Caxton used only one device, a simple square block with his initials W.
C. cut upon it, and certain hieroglyphics said to stand for the figures
74, with a border at the top and bottom. It was probably of English
workmanship, as those found in the books of foreign printers were much
more finely cut. This block, which Caxton did not begin to use until
1487, afterwards passed to his successor, who made it the basis of
several elaborate variations.
Upon the death of Caxton in 1491, his business came into the hands of
his chief workman, Wynkyn de Worde. From the letters of naturalisation
which this printer took out in 1496, we learn that he was a native of
Lorraine.
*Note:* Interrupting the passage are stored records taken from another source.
-- ==== Sys2Proof/Laws/Invariant.lean ====
section
/-!
SUPPORT. How the invariants of 10_state.md R74 pass from state to state: they read the block alone, and each of them reads
one part of it.
-/

namespace Sys2Proof.Laws

open Sys2Proof.Machine

/-- The invariants read the block's own state alone. -/
theorem inv_of_sameBlock {s t : State} (h : SameBlock s t) (hi : s.Inv) : t.Inv := by
  obtain ⟨h1, h2, h3, h4, h5, h6, h7, h8⟩ := h
  cases s; cases t; simp only at h1 h2 h3 h4 h5 h6 h7 h8
  subst h1 h2 h3 h4 h5 h6 h7 h8
  exact ⟨hi.legal, hi.regs, hi.curFreq, hi.casFreq, hi.fmFreq, hi.henv, hi.res, hi.sample⟩

/-- The numeric invariants read the block's own state alone. -/
theorem numeric_of_sameBlock {s t : State} (h : SameBlock s t) (hn : s.Numeric) : t.Numeric := by
  obtain ⟨h1, h2, h3, h4, h5, h6, h7, h8⟩ := h
  cases s; cases t; simp only at h1 h2 h3 h4 h5 h6 h7 h8
  subst h1 h2 h3 h4 h5 h6 h7 h8
  exact ⟨hn.isDefault, hn.level, hn.attackRate, hn.decayCoeff, hn.phase, hn.modPhase, hn.carPhase, hn.lastMod, hn.res,
    hn.meter, hn.statusLevel⟩

/-- The invariants of a state with the same configuration, part by part. -/
theorem inv_of_parts {s t : State} (hi : s.Inv) (hc : t.cfg = s.cfg) (hr : t.reg.normalised)
    (hf : within s.cfg.fMin s.cfg.fMax t.eng.curFreq = true) (hcas : within s.cfg.fMin s.cfg.fMax t.cas.freq = true)
    (hfm : within s.cfg.fMin s.cfg.fMax t.fm.freq = true) (hh : t.cas.henv = Vector.replicate 8 lit1)
    (hres : t.res.Inv s.cfg) (hs : InSafetyRange s.cfg t.eng.lastSample) : t.Inv := by
  constructor
  · rw [hc]; exact hi.legal
  · exact hr
  · rw [hc]; exact hf
  · rw [hc]; exact hcas
  · rw [hc]; exact hfm
  · exact hh
  · rw [hc]; exact hres
  · rw [hc]; exact hs

/-- The guarded sample is finite and within the safety bound (45_engine.md R327). -/
theorem guardSample_inSafetyRange {c : Params} (h : c.legal = true) (raw : F32) : InSafetyRange c (guardSample c raw) := by
  have hs := safety_range h
  refine ⟨?_, clampF_within hs⟩
  rw [fLe_iff, isNaN_fNeg, units_fNeg] at hs
  unfold guardSample
  apply clampF_finite
  · split
    · assumption
    · decide
  · rw [units_fNeg]; omega
  · omega

/-- Registers of which each is an old one or a clamped operand are normalised (10_state.md R42). -/
theorem normalised_of_set {r r' : Regs} (h : r.normalised) (x : F32)
    (hs : ∀ id y, regOfId r' id = some y → regOfId r id = some y ∨ y = clamp01 x) : r'.normalised := by
  intro id y hy
  rcases hs id y hy with h' | rfl
  · exact h id y h'
  · exact clamp01_within x

/-- The registers after reset are normalised (70_reset_and_hazards.md R391). -/
theorem resetRegs_normalised : State.resetRegs.normalised := by
  intro id x h
  unfold regOfId at h
  split at h <;> first
    | (cases h; decide +kernel)
    | cases h

/-- The two parts of the resonator's numeric invariants. -/
theorem resNumeric_iff {r : ResState} (hw : ∀ line : Fin 6, Memory.wf r.lines[line] = true) :
    r.Numeric ↔ within lit0 lit1 r.impulse = true ∧ within lit0 lit1 r.burst = true ∧ LinesBounded r :=
  ⟨fun h => ⟨h.impulse, h.burst, h.lp, h.cells, hw⟩, fun h => ⟨h.1, h.2.1, h.2.2.1, h.2.2.2.1⟩⟩

/-- 0.0 is within the bound of every line. -/
theorem zero_within_cellBound (line : Fin 6) : within (fNeg (cellBound line)) (cellBound line) unlistedCell = true := by
  revert line
  decide +kernel

theorem zero_within_lp : within litNeg20 litNeg20 litNeg20 = true ∧ within litNeg20 lit20 lit0 = true := by decide +kernel

/-- RES.trigger under the default parameters arms values in [0, 1] (44_resonator.md R277). -/
theorem numeric_resTrigger {c : Params} (hd : c.isDefault) {x : F32} (hx : within lit0 lit1 x = true) {r : ResState}
    (h : r.Numeric) : (resTrigger c x r).Numeric := by
  have e1 : c.impulseAmp = lit1 := by rw [isDefault_eq hd]; rfl
  have e2 : c.burstInit = lit0_5 := by rw [isDefault_eq hd]; rfl
  have h1 : within lit0 lit1 lit1 = true ∧ within lit0 lit1 lit0_5 = true := by decide
  refine ⟨?_, ?_, h.lp, h.cells⟩
  · simp only [resTrigger, e1]; exact within_unit_fMul h1.1 hx
  · simp only [resTrigger, e2]; exact within_unit_fMul h1.2 hx

/-- RES.reset leaves zeros (44_resonator.md R278). -/
theorem numeric_resReset (r : ResState) : (resReset r).Numeric := by
  have h0 : within lit0 lit1 lit0 = true := by decide
  refine ⟨h0, h0, fun k => ?_, fun line idx => ?_⟩
  · simp only [resReset, clearLines, Fin.getElem_fin, Vector.getElem_replicate]; exact zero_within_lp.2
  · rw [delayRead_resReset]; exact zero_within_cellBound line

/-- RES.setFrequency keeps the numeric invariants (44_resonator.md R275, R276). -/
theorem numeric_resSetFrequency (c : Params) (f : F32) {r : ResState} (h : r.Numeric) :
    (resSetFrequency c f r).Numeric := by
  unfold resSetFrequency
  split
  · refine ⟨h.impulse, h.burst, fun k => ?_, h.cells⟩
    simp only [retune, Fin.getElem_fin, Vector.getElem_replicate]; exact zero_within_lp.2
  · exact ⟨h.impulse, h.burst, h.lp, h.cells⟩

/-- RES.process keeps the numeric invariants, and its sample is in [-1, 1] (44_resonator.md R279 to R282). -/
theorem numeric_resProcess {c : Params} (hd : c.isDefault) {r : Regs} (hr : r.normalised) {x : ResState}
    (hw : ∀ line : Fin 6, Memory.wf x.lines[line] = true) (h : x.Numeric) {env : F32} (he : within lit0 lit1 env = true) :
    (resProcess c r x env).1.Numeric ∧ within litNeg1 lit1 (resProcess c r x env).2 = true := by
  obtain ⟨h1, h2⟩ := resProcess_bounds hd hr h.impulse h.burst ⟨h.lp, h.cells, hw⟩ he
  obtain ⟨-, -, -, -, -, hi, hb⟩ := resProcess_frame c r x env _ rfl
  have e : c.excDecay = 0x3F7F7CEE := by rw [isDefault_eq hd]; rfl
  have h0 : within lit0 lit1 lit0 = true ∧ within lit0 lit1 (0x3F7F7CEE : F32) = true := by decide
  refine ⟨⟨?_, ?_, h1.1, h1.2.1⟩, h2⟩
  · rw [hi]; exact h0.1
  · rw [hb, e]; exact within_unit_fMul h.burst h0.2

end Sys2Proof.Laws
end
It was suggested by Herbert that he was one of Caxton's
original workmen, and came with him to England, and this has recently
been confirmed by the discovery of a document among the records at
Westminster, proving that his wife rented a house from the Abbey as
early as 1480. In any case there is little doubt that Wynkyn de Worde
had been in intimate association with Caxton during the greater part of
his career as a printer, and when Caxton died he seems to have taken
over the whole business just as it stood, continuing to live at the Red
Pale until 1500, and to use the types which Caxton had been using in his
latest books. This fact led Blades to ascribe several books to Caxton
which were probably not printed until after his death. These are _The
Chastising of Gods Children_, _The Book of Courtesye_, and the _Treatise
of Love_, printed with type No. 6; but, in addition to these, two other
books, probably in the press at the time of Caxton's death, were issued
from the Westminster office without a printer's name, but printed in a
type resembling type 4*. These are an edition of the _Golden Legend_ and
the _Life of St. Catherine of Sienna_. Wynkyn de Worde's name is found
for the first time in the _Liber Festivalis_, printed in 1493. In the
following year was issued Walter Hylton's _Scala Perfectionis_, and a
reprint of Bonaventura's _Speculum Vite Christi_, the sidenotes to which
were printed in Caxton's type No. 7, which de Worde does not seem to
have used in any other book. Besides this, there was the _Sarum Horae_,
no doubt a reprint of Caxton's edition now lost. He used for these books
Caxton's type No. 8, with the tailless 'y' and the dotted capitals.
Speaking of this type in his _Early Printed Books_, Mr. E. G. Duff
points out its close resemblance to that used by the Paris printers P.
Levet and Jean Higman in 1490, and argues that it was either obtained
from them or from the type-cutter who cut their founts.[1]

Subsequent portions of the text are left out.